En réponse à Roger Karoutchi, j'indiquerais que l'ASN est réformable et doit être réformée pour lui permettre d'exercer les nouvelles missions qui lui incombent. Mais le système de financement actuel ne lui permettra plus de faire face aux défis qui s'imposent à elle, dans un horizon proche - peut-être de deux ou trois ans. Il faut en tout cas garder le caractère dual qui est propre à la France, et s'articule autour de l'ASN, qui joue un rôle de pilote, et de l'IRSN en tant qu'outil d'expertise et de recherche. Il convient néanmoins de proposer une articulation plus fluide permettant à l'ASN et à l'IRSN de fonctionner dans de meilleures conditions, sur le plan de l'organisation et du financement. Notre système dual est reconnu internationalement comme étant particulièrement performant, et a permis de hisser la France aux premiers rangs mondiaux : nous devons conserver la compétitivité de notre filière nucléaire qui est particulièrement élevée. Il n'est pas question de révolutionner un dispositif qui a fait ses preuves.
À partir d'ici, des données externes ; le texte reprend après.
/-! ## The end of a step (R197) -/

/-- STEP_COMPLETE: code, flags and escapes of the step are recorded. -/
def completeStep (s : State) (n : Nat) (x : StepSt) : State :=
  match getJob s n with
  | none => s
  | some j =>
    let rs := (localStages j).filterMap fun e => (Sparse.get (fun _ => none) x.results e.1).map fun r => (e.1, r)
    let bad := rs.find? fun r => r.2.code != 0 && r.2.code != 0x26
    let code := match bad with
      | some b => b.2.code
      | none => 0
    let j := { j with
      steps := j.steps.filter fun e => e.s != x.s, doneSteps := addNat j.doneSteps x.s,
      failedSteps := if code == 0 then j.failedSteps else j.failedSteps ++ [(x.s, code)],
      failed := j.failed || code == 0x28,
      members := j.members.filter fun m => m.k / seqLen s n != x.s }
    let j := if code == 0 then j else dropSeal j x.s
    let a := wJob n
    let s := setJob s n (some j)
    let s := wr s (a + 36) (BitVec.ofNat 32 (code * 65536 + (match bad with
      | some b => b.1
      | none => 0)))
    let s := wr s (a + 40) (BitVec.ofNat 32 (rs.foldl (fun f r => orFlags f r.2.flags) 0))
    let s := wr s (a + 44) (BitVec.ofNat 32 (Nat.min ((rs.map (·.2.escapes)).sum) (2 ^ 32 - 1)))
    if code == 0 then trySeal s n x.s else raiseJob s n

/-- Stages of a step that has failed and have not reported complete with STEP_ABORTED, and the step's collectives are
aborted (R197, R124). -/
def failStep (s : State) (n st code : Nat) : State :=
  match getJob s n with
  | none => s
  | some j =>
    match getStep j st with
    | none => s
    | some x =>
      let open' := (localStages j).filter fun e => !reported x e.1
      let res : StageRes := ⟨0x26, 0, 0⟩
      let x := { x with results := open'.foldl (fun m e => Sparse.set (fun _ => none) m e.1 (some res)) x.results, held := [] }
      let s := open'.foldl (fun s e => showStage s n e.1 res) (setJob s n (some (setStep j x)))
      let l := seqLen s n
      let mine := (s.slots.filter fun e =>
        match e.2 with
        | some y => y.sub == n && y.k / l == st
        | none => false).map (·.1)
      completeStep (mine.foldl (fun s i => abortSlot s i code true) s) n x

/-- A stage reports for a step: its output goes to its consumers; a failure fails the step (R189, R197, R202). -/
def finishStage (s : State) (n st g : Nat) (r : StageRes) (out : List Byte) : State :=
  match getJob s n with
  | none => s
  | some j =>
    match getStep j st with
    | none => s
    | some x =>
      if reported x g then s
      else
        let outs := j.conns.filter fun c => c.src == g
        let x := { x with
          results := Sparse.set (fun _ => none) x.results g (some r),
          inputs := outs.foldl (fun m c => Sparse.set (fun _ => none) m (2 * c.dst + c.toPort) (some out)) x.inputs }
        let s := showStage (setJob s n (some (setStep j x))) n g r
        if r.code != 0 then failStep s n st r.code
        else if (localStages j).all fun e => reported x e.1 then completeStep s n x
        else s

/-! ## Members' contributions (R160, R190) -/

/-- The member that this switch's PORT 255 is of a collective (R120, R142). -/
def ownMember (s : State) (n : Nat) (d : Desc) : Option Nat :=
  if d.plane != ownPlane s then none
  else findUp (fun i => memberAddr s n d i == some (ownAddr s)) d.members 0

/-- The generation of collective `k` is its slot's current one or the next (R133). -/
def nearEnough (s : State) (n k : Nat) (j : JobSt) : Bool :=
  let r := Sparse.get (fun _ => 0) j.rounds (k % slotQ s n)
  k / slotQ s n == r || k / slotQ s n == r + 1

/-- Low-water chunk of a member (R160). -/
def lowWater (m : MemberSt) : Nat := (findUp (fun c => !m.delivered.contains c) (m.delivered.length + 1) 0).getD 0

/-- Counts that a member stage of a v variant declares (log 21). -/
def memberCounts (s : State) (n : Nat) (j : JobSt) (d : Desc) (m : MemberSt) : List Nat :=
  let t := j.stages.getD m.stage default'
  let el := elemsIn d.inFmt t.n (t.m * t.n) m.input
  match d.op with
  | 0x30 => [if t.ty == 0x11 then 0 else el]
  | 0x34 =>
    (match getStep j (m.k / seqLen s n) with
     | some x =>
       let tot := (((List.range d.members).filter fun i => memberSwitch s n d i == ownIndex s).map fun i => x.counts.getD i 0).sum
       (List.range d.members).map fun i =>
         if memberSwitch s n d i == ownIndex s && tot != 0 then el / tot * x.counts.getD i 0 else 0
     | none => List.replicate d.members 0)
  | _ => [if t.ty == 0x11 then 0 else t.m * t.n]
where
  /-- a stage entry of zeros -/
  default' : Stage :=
    { ty := 0, role := 0, index := 0, tileFirst := 0, tiles := 0, outFmt := 0, in0Fmt := 0, auxFmt := 0, in1Fmt := 0, bT := false,
      aT := false, epi := 0, pool := 0, mode := 0, m := 0, n := 0, k := 0, regA := 0, regB := 0, regOut := 0, regAux := 0, desc := 0,
      param0 := 0, bound := 0, param1 := 0 }

/-- A packet of a member stage to its own switch. -/
def memberPkt (s : State) (n k : Nat) (d : Desc) (t : BitVec 6) (payload : List Byte) (off : Nat) : Pkt :=
  { withPayload (blankPkt t) payload with
    msg := BitVec.ofNat 16 (msgOf s n k), ety := BitVec.ofNat 3 d.inFmt, offset := BitVec.ofNat 32 off,
    word24 := BitVec.ofNat 32 (dchkOf s n d (msgOf s n k)) }

/-- Replace a member's state. -/
def setMember (j : JobSt) (m : MemberSt) : JobSt := { j with members := j.members.map fun e => if e.k == m.k then m else e }

/-- Chunks that a member may send now: those below L + W, or all where there is no chunk window (R150, R160). -/
def sendLimit (d : Desc) (m : MemberSt) : Nat :=
  let total := ceilDiv m.input.length 4096
  if isReduction d.op then Nat.min total (lowWater m + d.w) else total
Edmond Hervé a appelé notre attention sur le caractère essentiel des commissions locales d'information. Je me suis efforcé de réfléchir dans trois domaines : la sûreté nucléaire, la radioprotection et la transparence nucléaire. La transparence n'est pas à négliger et elle constitue aujourd'hui un enjeu sociétal majeur. Il est de la responsabilité du Parlement de traiter cette question. Par conséquent, la création d'une délégation parlementaire exerçant une mission de contrôle permettrait de donner beaucoup plus de lisibilité à un système qui, s'il n'est pas opaque, n'en est pas moins très complexe, le financement étant réparti entre cinq programmes relevant de quatre missions pour des montants qui, somme toute, ne sont pas considérables. Les enjeux budgétaires s'élèvent à 580 millions d'euros si on prend en compte le produit de la « taxe INB », plus de 260 millions d'euros au titre des dotations de l'État et une cinquantaine de millions d'euros pour la taxe spécifique dont bénéficie l'IRSN. C'est pourquoi je propose la mise en place d'une délégation parlementaire couplée à la création d'un « jaune budgétaire ». Une solution, un temps envisagée, aurait été de créer un programme unique, mais cette proposition ne nous est pas apparue viable dans l'immédiat.
Enfin, Philippe Dallier a parlé non de sûreté nucléaire mais de sécurité nucléaire, en faisant mention de tous les actes de malveillance, que ceux-ci soient de nature terroriste ou de simples manifestations intempestives. La sécurité nucléaire relève de la responsabilité des exploitants, qui doivent réaliser les travaux nécessaires, ainsi que de celle de l'État au titre des services de renseignements et des forces de police en charge de l'ordre public autour des installations nucléaires. Il s'agit d'une autre problématique. Concernant la sûreté nucléaire, je peux garantir que l'ASN dispose des moyens intellectuels et techniques nécessaires, notamment via l'IRSN, pour assurer ses missions de pilotage et de contrôle.
Enfin, pour finir, je souhaiterais ajouter qu'alors que la phase préalable au débat sur la transition énergétique arrive à son terme et que les contraintes budgétaires de l'État se renforcent, le moment semble venu de faire franchir une étape au système de financement de la sûreté nucléaire dans notre pays. Si l'ASN et l'IRSN n'enregistrent pas, au cours de trois prochaines années, un accroissement substantiel de leurs ressources pour faire face à leurs missions dont le poids est croissant, des choix devront être faits. Le risque est que les moyens soient concentrés sur la sûreté des installations existantes au détriment des projets nouveaux ; de même, les activités de recherche pourraient être réduites pour compenser une insuffisance de ressources pour abonder les tâches d'expertise.